Work request:
For this listing, the lines between the one holding "if off < IM_REFUSED then" and the one holding "if off % 16 = 0 then", inclusive, must be set down exactly.

Data extracts Block Start

/-- IM (R168, R169). -/
def readIM (s : State) (off : Nat) (v : Word) : Word :=
  if off < IM_REFUSED then
    let fn := famIdx off (IM_FN_SHARE 0) 8
    setFld (setFld v 16 20 (share s .queues fn)) 36 20 (share s .contexts fn)
  else if IM_INST_A 0 ≤ off ∧ off < IM_INST_A 4096 then
    let k := famIdx off (IM_INST_A 0) 16
    let x := instOf s (k / 1024) (k % 1024)
    if off % 16 = 0 then
      BitVec.ofNat 64 (istateCode x.state + x.gen.toNat * 2 ^ 8 + x.pasid.toNat * 2 ^ 16 + x.bind.toNat * 2 ^ 36
        + b2n x.logOn * 2 ^ 46 + b2n x.logOverflow * 2 ^ 47)
    else BitVec.ofNat 64 (x.logCount.toNat + x.epoch.toNat * 2 ^ 32)
  else v

/-- CL (R249). -/
def readCL (s : State) (off : Nat) (v : Word) : Word :=
  if off < CL_STAGE_A 0 0 ∧ famOff off (CL_SHADOW 0) 0x100 = 0 ∧ CL_SHADOW 0 ≤ off then
    BitVec.ofNat 64 (shadowsUsed s (famIdx off (CL_SHADOW 0) 0x100))
  else if CL_CHAIN 0 ≤ off ∧ off < CL_CHAIN 4 ∧ famOff off (CL_CHAIN 0) 0x100 = 0 then
    setBit v 24 (jtExcess s (famIdx off (CL_CHAIN 0) 0x100))
  else if CL_EPOCH 0 ≤ off ∧ off < CL_EPOCH 4 ∧ famOff off (CL_EPOCH 0) 0x100 = 0 then
    getReg s (CL_EPOCH (epochHome s (famIdx off (CL_EPOCH 0) 0x100)))
  else v

/-- FT (R273, R275): units, or the entries of a stage that nodes take, those that await release among them. -/
def readFT (s : State) (off : Nat) (v : Word) : Word :=
  if off < FT_DIR_MAP 0 0 ∧ famOff off 0x60000 0x100 = 0x18 then setFld v 0 19 (stationUse s (famIdx off 0x60000 0x100))
  else if FT_LPM_USE 0 0 ≤ off ∧ off < FT_LPM_USE 4 0 then
    let pl := famIdx off (FT_LPM_USE 0 0) 0x40
    let k := famOff off (FT_LPM_USE 0 0) 0x40 / 8
    BitVec.ofNat 64 ((if k = 0 then lpmUnits s pl else stageUse (routeNodes s pl) k) % 2 ^ 23)
  else v

/-- TM (R302 to R305). -/
def readTM (s : State) (off : Nat) (v : Word) : Word :=
  let used (p : Buf → Bool) : Nat := cellSum s p
  if off = TM_BUF_USE then BitVec.ofNat 64 (sharedSize s + sharedUsed s * 2 ^ 32)
  else if off = TM_HR_USE then BitVec.ofNat 64 (hrReserved s + used (fun b => b.region == .headroom) * 2 ^ 32)
  else if off = TM_G_USE then
    BitVec.ofNat 64 (used (fun b => match b.region with | .guaranteed fn _ => fn == 1 | _ => false)
      + used (fun b => match b.region with | .guaranteed fn _ => fn == 3 | _ => false) * 2 ^ 32)
  else if off = TM_SPILL_USE then BitVec.ofNat 64 (spillBytes s)
  else if off = TM_TICK then BitVec.ofNat 64 (tickNow s).toNat
  else if TM_PORT_C 8 ≤ off + 0x10 ∧ off < TM_PORT_A 13 ∧ 0x10 ≤ famOff off (TM_PORT_A 0) 0x40
      ∧ famOff off (TM_PORT_A 0) 0x40 ≤ 0x20 ∧ 8 ≤ famIdx off (TM_PORT_A 0) 0x40 then 0
  else if TM_PORT_A 0 ≤ off ∧ off < TM_PORT_A 8 ∧ 0x18 ≤ famOff off (TM_PORT_A 0) 0x40
      ∧ famOff off (TM_PORT_A 0) 0x40 ≤ 0x28 ∧ !portExists s (famIdx off (TM_PORT_A 0) 0x40) then 0
  else if TM_CLASS_CNT_A 0 ≤ off ∧ off < TM_CLASS_CNT_A 512 ∧ off % 0x20 = 0x18 then
    BitVec.ofNat 64 (classUse s (famIdx off (TM_CLASS_CNT_A 0) 0x20))
  else v

/-- Thread state code (R372). -/
def tstateCode : TState → Nat
  | .halted => 0 | .ready => 1 | .running => 2 | .stalled => 3 | .stopped => 4 | .faulted => 5 | .frozen => 6

/-- Number, core and kind of a channel: true for a mailbox. -/
def chnParts : Chn → Nat × Nat × Bool
  | .local c n => (n, c, false)
  | .mbox c n => (n, c, true)

/-- wait, wait_ch and wait_core of a thread (R394). -/
def waitFields (x : Thread) : Nat :=
  let at_ (code n c : Nat) : Nat := code * 2 ^ 4 + n % 64 * 2 ^ 8 + c % 32 * 2 ^ 14
  match x.wait with
  | .none => 0
  | .cluster => at_ 1 0 0
  | .dram => at_ 2 0 0
  | .call => at_ 3 0 0
  | .timer _ => at_ 4 0 0
  | .recv (.local _ n) _ => at_ 5 n 0
  | .claim (.local _ n) => at_ 6 n 0
  | .recv (.mbox c n) _ => at_ 7 n c
  | .claim (.mbox c n) => at_ 8 n c
  | .join _ _ _ => at_ 3 0 0
  | .remoteSend k => at_ 9 (chnParts k).1 (if (chnParts k).2.2 then (chnParts k).2.1 else 0)
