-- ==== Sys2Proof/Certificates/Slice0/Obligations.lean ====
section
/-! DEFINITION. The statements about the block: one definition for each, in the order of OBLIGATIONS.json. A command's
statement gives the next state it answers under conditions on the state and its operands alone; the invariant and the
stage order are over every step of every state. -/
open Sys2Proof Sys2Proof.Machine

/-! ### The step and the start (02) -/

/-- A step runs the command at the front of the queue on the state with the queue's rest; with none it idles (the idling
is the model's choice, log entry 5). -/
def Obligations.StepRunsFront : Prop :=
  (∀ (c : Instr) (rest : List Instr) (s : State), step { s with pending := c :: rest } = exec c { s with pending := rest }) ∧
  ∀ s : State, s.pending = [] → step s = .next s

/-- Every command completes; it leaves the queue of waiting commands and the identity fuses as they are, and unless it
leaves the block in stage 0 or 1 (where setup is gone, which other statements say), it changes only the parts of the
state that `footprint` names for it, and adds outputs before those there were. -/
def Obligations.EveryCommandCompletes : Prop :=
  ∀ (c : Instr) (s : State), ∃ t, exec c s = .next t ∧ t.pending = s.pending ∧
    t.life.fuses.identity = s.life.fuses.identity ∧ (2 ≤ t.life.stage.val → changesOnly (footprint c) s t)

/-- The machine at reset: stage 0, VDD_AON not good, no command waiting, every register at its value after stage 1,
every descriptor queue DISABLED, every instance OFF, every thread HALTED, every bay EMPTY, every memory without a listed
byte. The fuses and the start before VDD_AON are the model's choice (log entries 1 and 2). A device made to either profile
of R6 resets to the same machine but for its fuses. -/
def Obligations.ResetState : Prop :=
  State.reset.pending = [] ∧ State.reset.life.stage = 0 ∧ State.reset.life.aonGood = false ∧
  (∀ off, getReg State.reset off = regDefault off) ∧
  getReg State.reset DV_PACE_CTRL = 0xA1#64 ∧ getReg State.reset DV_PACE_INDEX = 0x00000000FFFF0000#64 ∧
  (∀ k, (tabGet (fun _ => Queue.none) State.reset.q.queues k).qstate = .disabled) ∧ (∀ k, (tabGet (fun _ => Inst.none) State.reset.im.insts k).state = .off) ∧
  (∀ c t, (threadOf State.reset c t).state = .halted) ∧ (∀ b, (bayOf State.reset b).state = .empty) ∧
  State.reset.fc.slices = [] ∧ State.reset.fc.cluster = [] ∧ State.reset.fc.hkMem = [] ∧ State.reset.dram = [] ∧
  (∀ p : Profile, State.resetOf p = { State.reset with life := { State.reset.life with fuses := Fuses.ofProfile p } })

/-- Supplies and the bypass: VDD_AON good samples the straps and enters stage 0 with each pair in the bypass, or OFF
where the bypass is not permitted or strapped off; the plant reference comes and goes; the bypass starts when both are
there and forwards frames unchanged to the other port of the pair; the loss of VDD_AON keeps only the fuses (and pins). -/
def Obligations.SuppliesAndBypass : Prop :=
  (∀ (a b : BitVec 2) (s : State), s.life.aonGood = false → ∃ l pairs, exec (.vddAonGood a b) s =
      .next { s with life := l, plant := { s.plant with pairs := pairs } } ∧
      l.aonGood = true ∧ l.strap0 = a ∧ l.strap1 = b ∧ l.stage = 0 ∧ l.fuses = s.life.fuses ∧
      pairs = [PairSt.mk (if bypassPossible l 0 then .bypass else .off) 0, PairSt.mk (if bypassPossible l 1 then .bypass else .off) 0]) ∧
  (∀ s : State, exec .plantReferenceStable s = .next { s with life := { s.life with refStable := true } }) ∧
  (∀ s : State, exec .plantReferenceLoss s = .next { s with life := { s.life with refStable := false, bypassUp := false } }) ∧
  (∀ s : State, s.life.aonGood = true → s.life.refStable = true →
      exec .bypassStart s = .next { s with life := { s.life with bypassUp := true } }) ∧
  (∀ (p : PPort) (f : Bytes) (ok : Bool) (s : State), bypassForwards s p = true →
      exec (.bypassFrame p f ok) s = .next { s with out := .bypassFrame (pairPeer p) f ok :: s.out }) ∧
  (∀ (p : PPort) (f : Bytes) (ok : Bool) (s : State), bypassForwards s p = false →
      exec (.bypassFrame p f ok) s = .next s) ∧
  (∀ s : State, ∃ t, exec .vddAonLoss s = .next t ∧ t.life.fuses = s.life.fuses ∧ t.life.aonGood = false ∧
      t.life.stage = 0 ∧ t.life.bypassUp = false ∧ t.life.lastFault = none ∧ t.regs = [] ∧ t.link = Link.reset ∧
      t.pipe = Pipes.reset ∧ t.tab = Tables.reset ∧ t.tm = Tm.reset ∧ t.plant = Plant.reset ∧ t.fc = FlowCores.reset ∧
      t.cg = Commit.reset ∧ t.dram = [])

Data extracts Block End

Output below:
  if off < IM_REFUSED then
    let fn := famIdx off (IM_FN_SHARE 0) 8
    setFld (setFld v 16 20 (share s .queues fn)) 36 20 (share s .contexts fn)
  else if IM_INST_A 0 ≤ off ∧ off < IM_INST_A 4096 then
    let k := famIdx off (IM_INST_A 0) 16
    let x := instOf s (k / 1024) (k % 1024)
    if off % 16 = 0 then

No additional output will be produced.